##### Task data #####
/-- A port that may go down, or whose defects may change: with it its frames are discarded, 0x3100:0B counts, its second is marked, and a
clear port may begin or stop to send a fault (R70, R73, R153, R175, R182). -/
def portMoves : Part → Bool
  | .port _ | .pm _ | .out => true
  | p => discards p || objIn [(0x3100, 0x0B)] p

/-- A response of the tether may act, up to Zeroize and Retire (R868 to R890): keys, sessions with their grants, seeds, stowage keys, the
vault with its credentials, the tether and its fuse. -/
def responds : Part → Bool
  | .otp | .sys | .tether | .mgmt | .session _ | .assoc _ | .kek _ | .bank _ | .stow _ | .source _ => true
  | .obj idx sub _ => idx == 0x6020 || idx == 0x2100 || (idx == 0x2040 && (sub == 1 || sub == 2)) || (idx == 0x4040 && sub == 1)
  | p => follows p || discards p

/-- The error counters of the lanes brought up to now (R79, R81). -/
def laneCounts : Part → Bool := objIn [(0x3000, 6), (0x3000, 7), (0x3000, 8), (0x3000, 0xA)]

/-- A step of the time counters may be taken: gates, switches, seconds, captures, snapshots and triggers that wait for a time follow it
(R561, R562). -/
def timeSteps : Part → Bool
  | .time | .counters | .out | .snap | .assoc _ | .gate _ | .pm _ | .counted => true
  | p => laneCounts p || objIn [(0x4040, 1), (0x7040, 6), (0x7040, 7), (0xB000, 4)] p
#####
== Task details ==
Go through the records above and retype each one exactly.

== Answer section ==
/-- A port that may go down, or whose defects may change: with it its frames are discarded, 0x3100:0B counts, its second is marked, and a
clear port may begin or stop to send a fault (R70, R73, R153, R175, R182). -/
def portMoves : Part → Bool
  | .port _ | .pm _ | .out => true
  | p => discards p || objIn [(0x3100, 0x0B)] p

/-- A response of the tether may act, up to Zeroize and Retire (R868 to R890): keys, sessions with their grants, seeds, stowage keys, the
vault with its credentials, the tether and its fuse. -/
def responds : Part → Bool
  | .otp | .sys | .tether | .mgmt | .session _ | .assoc _ | .kek _ | .bank _ | .stow _ | .source _ => true
  | .obj idx sub _ => idx == 0x6020 || idx == 0x2100 || (idx == 0x2040 && (sub == 1 || sub == 2)) || (idx == 0x4040 && sub == 1)
  | p => follows p || discards p

/-- The error counters of the lanes brought up to now (R79, R81). -/
def laneCounts : Part → Bool := objIn [(0x3000, 6), (0x3000, 7), (0x3000, 8), (0x3000, 0xA)]

/-- A step of the time counters may be taken: gates, switches, seconds, captures, snapshots and triggers that wait for a time follow it
(R561, R562). -/
def timeSteps : Part → Bool
  | .time | .counters | .out | .snap | .assoc _ | .gate _ | .pm _ | .counted => true
  | p => laneCounts p || objIn [(0x4040, 1), (0x7040, 6), (0x7040, 7), (0xB000, 4)] p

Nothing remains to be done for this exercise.